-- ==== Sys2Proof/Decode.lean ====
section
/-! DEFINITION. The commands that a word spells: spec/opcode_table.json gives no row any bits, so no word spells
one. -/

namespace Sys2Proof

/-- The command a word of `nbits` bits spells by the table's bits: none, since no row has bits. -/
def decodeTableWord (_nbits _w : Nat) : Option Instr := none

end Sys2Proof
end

══════════

== Task statement ==
Would you reproduce the full listing shown above, word for word?

== Worked solution ==
-- ==== Sys2Proof/Decode.lean ====
section
/-! DEFINITION. The commands that a word spells: spec/opcode_table.json gives no row any bits, so no word spells
one. -/

namespace Sys2Proof

/-- The command a word of `nbits` bits spells by the table's bits: none, since no row has bits. -/
def decodeTableWord (_nbits _w : Nat) : Option Instr := none

end Sys2Proof
end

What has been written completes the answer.